Re: [PATCH v2] printk: Skip console drivers on PREEMPT_RT.
From: Petr Mladek
Date: Fri Jul 22 2022 - 08:40:14 EST
On Thu 2022-07-21 08:50:38, Sebastian Andrzej Siewior wrote:
> printk might be invoked in a context with disabled interrupts and or
> preemption and additionally disables interrupts before it invokes the
> console drivers. This is behaviour is not compatible with PREEMPT_RT.
Maybe I do not understand it correctly. It sounds like we could not
disable interrupts when interrupts or preemption is already disabled.
Like nested disablement of interrupts is bad.
Is this a generic rule? Is is about the nesting?
Or is is somehow specific to the console drivers called from printk()
directly? Do you always want to disable here because it might
be an atomic context and they might take too long?
I guess that the sentence "additionally disables interrupts before
it invokes the console drivers" is not really important" and it confused me.
> Disable console printing until the return of atomic consoles and the
> printing thread. This allows to retrieve the log buffer from user space
> which is not possible by disable printk.
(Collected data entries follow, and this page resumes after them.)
/-- There is a root, and no path from it is longer than `CODE_MAX` (44_code_table.md R204). -/
def walkFits (s : State) : Prop :=
  ∃ r, s.root = some r ∧ ∀ p j, follow s r p = some j → p.length ≤ Config.codeMax

/-- No code is a prefix of another symbol's code (10_state.md R28). -/
def prefixFree (s : State) : Prop :=
  ∀ y z, y ≠ z → clenOf s y ≠ 0#8 → clenOf s z ≠ 0#8 → ¬ (codeOf s y <+: codeOf s z)

/-- The distinct prefixes of the codes, the empty one included: the nodes a tree of the codes needs (46_decoder.md R237). -/
def codePrefixes (s : State) : List (List Bool) := ((codedSyms s).flatMap fun y => (codeOf s y).inits).dedup

/-- All bits of `CBITS[y]` below the code are 0, for every symbol (10_state.md R27). -/
def codesPadded (s : State) : Prop := ∀ y i, i < 256 - (clenOf s y).toNat → (cbitsOf s y).getLsbD i = false

/-! ### Bit sequences of the streams (00_scope.md R9, 20_memory.md R66) -/

/-- The bits of a byte, most significant first. -/
def bitsOfByte (b : Byte) : List Bool := (List.range 8).map fun i => b.getLsbD (7 - i)

/-- The bits of a byte sequence in stream order. -/
def bitsOfBytes (bs : List Byte) : List Bool := bs.flatMap bitsOfByte

/-- The whole bytes of a bit sequence, eight bits each, most significant first; what is left over makes no byte. -/
def wholeBytes : List Bool → List Byte
  | b0 :: b1 :: b2 :: b3 :: b4 :: b5 :: b6 :: b7 :: rest =>
    BitVec.ofNat 8 ([b0, b1, b2, b3, b4, b5, b6, b7].foldl (fun n b => 2 * n + b.toNat) 0) :: wholeBytes rest
  | _ => []

/-- The bits the BitWriter holds, first written first (10_state.md R33). -/
def pendingBits (s : State) : List Bool := (List.range s.wcnt.toNat).map fun i => s.wacc.getLsbD (7 - i)

/-- The bits `read_bit` has still to deliver: the buffer's, then the source's (10_state.md R34, 20_memory.md R66). -/
def unreadBits (s : State) : List Bool :=
  ((List.range s.rcnt.val).map fun i => s.rbuf.getLsbD (s.rcnt.val - 1 - i)) ++ bitsOfBytes (s.src.drop s.spos)

/-- How many bytes the BitReader takes from the source to deliver `n` bits: those its buffer does not hold (41_bit_io.md R154). -/
def bytesNeeded (s : State) (n : Nat) : Nat := (n - s.rcnt.val + 7) / 8

/-- The bits of `WACC` below the pending ones are 0 (10_state.md R33). -/
def lowBitsZero (s : State) : Prop := ∀ i, i < 8 - s.wcnt.toNat → s.wacc.getLsbD i = false

/-! ### Header records (30_encoding.md R114, 46_decoder.md R230, R232) -/

/-- The bytes of one header record: `sym`, the two bytes of `len`, the packed code bits (R114). -/
structure HdrRecord where
  sym : Byte
  lenHigh : Byte
  lenLow : Byte
  code : List Byte
  deriving DecidableEq, Repr

/-- The record in stream order. -/
def HdrRecord.bytes (r : HdrRecord) : List Byte := r.sym :: r.lenHigh :: r.lenLow :: r.code

/-- `len`, most significant byte first. -/
def HdrRecord.len (r : HdrRecord) : Nat := beNat [r.lenHigh, r.lenLow]

/-- `len` is 1 to 255, its code bytes are all there, and the bits after the `len`-th are 0 (R232). -/
def HdrRecord.good (r : HdrRecord) : Prop :=
  1 ≤ r.len ∧ r.len ≤ 255 ∧ r.code.length = (r.len + 7) / 8 ∧ ∀ b ∈ (bitsOfBytes r.code).drop r.len, b = false

/-- Good records in strictly ascending order of their symbols (R232). -/
def goodRecords (rs : List HdrRecord) : Prop :=
  (∀ r ∈ rs, r.good) ∧ rs.Pairwise fun r r' => r.sym.toNat < r'.sym.toNat

/-- The CodeTable of `u` has the code of each of the records, padded with zeros, and is that of `s` elsewhere (R230). -/
def holdsRecords (rs : List HdrRecord) (s u : State) : Prop :=
  (∀ r ∈ rs, (clenOf u r.sym).toNat = r.len ∧ codeOf u r.sym = (bitsOfBytes r.code).take r.len ∧
    ∀ i, i < 256 - r.len → (cbitsOf u r.sym).getLsbD i = false) ∧
  ∀ y, (∀ r ∈ rs, r.sym ≠ y) → clenOf u y = clenOf s y ∧ cbitsOf u y = cbitsOf s y

/-- `HDRR` from `s` has read `n` bytes, `H_TOTAL` among them, and has written `TOTAL` and the CodeTable, nothing else. -/
def readTo (s : State) (total n : Nat) (u : State) : Prop :=
  u = { s with total := u.total, clen := u.clen, cbits := u.cbits, spos := s.spos + n, srcFail := s.srcFail.drop n } ∧
    u.total.toNat = total

/-! ### The invariant of every run -/

/-- `ERR`, `ERRINFO`, `EPHASE` record the first fault, and are 0 when there is none (10_state.md R22). -/
def errRecorded (s : State) : Prop :=
  (s.phase ≠ .err → s.err = .noError ∧ s.errInfo = 0#8 ∧ s.ePhase = .idle) ∧
  (s.phase = .err → s.ePhase ≠ .err ∧ ∃ c, s.err = subCodeKind c ∧ s.errInfo = subCodeBits c)

/-- `SINK_OPEN` is 1 exactly while a run has its sink (10_state.md R35, R47). -/
def sinkFlag (s : State) : Prop := s.sinkOpen = true ↔ (s.phase = .enc ∨ s.phase = .dec)

/-- The symbol counters in each phase (10_state.md R24, R25). -/
def countersOk (s : State) : Prop :=
  (s.phase ≠ .idle → s.phase ≠ .err → s.total ≠ 0#64) ∧
  (s.phase = .enc → s.scnt.toNat ≤ s.total.toNat) ∧
  (s.phase = .dec → s.scnt.toNat < s.total.toNat) ∧
  (s.phase = .done → s.scnt = s.total)

/-- The BitWriter in each phase (10_state.md R33, read with 60_exceptions.md R296: log 11). -/
def writerOk (s : State) : Prop :=
  (s.phase ≠ .err → lowBitsZero s) ∧
  (s.phase ≠ .enc → ¬ (s.phase = .err ∧ s.ePhase = .enc) → s.wacc = 0#8 ∧ s.wcnt = 0#3)

/-- The BitReader in each phase (10_state.md R34). -/
def readerOk (s : State) : Prop :=
  s.phase ≠ .dec → s.phase ≠ .done → ¬ (s.phase = .err ∧ (s.ePhase = .dec ∨ s.ePhase = .done)) →
    s.rbuf = 0#8 ∧ s.rcnt = 0

/-- Entries from `NCNT` up hold the free pattern (10_state.md R30). -/
def freeAbove (s : State) : Prop := ∀ i : NodeIdx, s.ncnt.toNat ≤ i.val → nodeAt s i = Node.free

/-- No tree exists in phases `IDLE` and `HDR` (10_state.md R31, R47). -/
def noTreeYet (s : State) : Prop :=
  (s.phase = .idle ∨ s.phase = .hdr) → s.root = none ∧ s.cur = none ∧ s.ncnt = 0#9

/-- No code exists before `GEN` or `HDRR` (10_state.md R26, R47). -/
def noCodesYet (s : State) : Prop := (s.phase = .idle ∨ s.phase = .tree) → ∀ y, clenOf s y = 0#8

/-- The prefix-code invariant, in the phases where it holds (10_state.md R28). -/
def prefixCode (s : State) : Prop :=
  (s.phase = .codes ∨ s.phase = .enc ∨ s.phase = .dec ∨ s.phase = .done) → prefixFree s

/-- In phase `DEC` the root and the cursor are internal nodes (10_state.md R31, R47). -/
def cursorOk (s : State) : Prop :=
  s.phase = .dec → ∃ r c, s.root = some r ∧ s.cur = some c ∧ (nodeAt s r).tag = .int ∧ (nodeAt s c).tag = .int

/-- What holds in every state of every run (10_state.md R22 to R35 and R47; 20_memory.md R61). -/
structure Inv (s : State) : Prop where
  errRecorded : errRecorded s
  sinkFlag : sinkFlag s
  countersOk : countersOk s
  writerOk : writerOk s
  readerOk : readerOk s
  codesPadded : codesPadded s
  freeAbove : freeAbove s
  noTreeYet : noTreeYet s
  noCodesYet : noCodesYet s
  treeWalks : s.phase = .tree → walkFits s
  prefixCode : prefixCode s
  cursorOk : cursorOk s
  position : s.spos ≤ s.src.length

/-- The machine answers: it neither stops nor refuses. -/
def runsOn (o : Out) : Prop := ∃ t, o = .next t

/-- The host rebinds a stream that the core owns, to which the spec gives no meaning (70_reset_and_hazards.md R330). -/
def rebinds (s : State) : Prop :=
  (∃ bytes fails rest, s.host = .bindSource bytes fails :: rest ∧ sourceInUse s = true) ∨
  (∃ fails rest, s.host = .bindSink fails :: rest ∧ sinkInUse s = true)

end Sys2Proof.Machine
end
I guess that this is for RT tree because the kthreads and the atomic
consoles are still not in the mainline.
> --- a/kernel/printk/printk.c
> +++ b/kernel/printk/printk.c
> @@ -2843,6 +2843,16 @@ void console_unlock(void)
> }
>
> /*
> + * On PREEMPT_RT it is not possible to invoke console drivers with
> + * disabled interrupts and or preemption. Therefore all drivers are
> + * skipped and the output can be retrieved from the buffer.
> + */
> + if (IS_ENABLED(CONFIG_PREEMPT_RT)) {
> + __console_unlock();
> + return;
> + }
Do you want this even in panic() or early boot?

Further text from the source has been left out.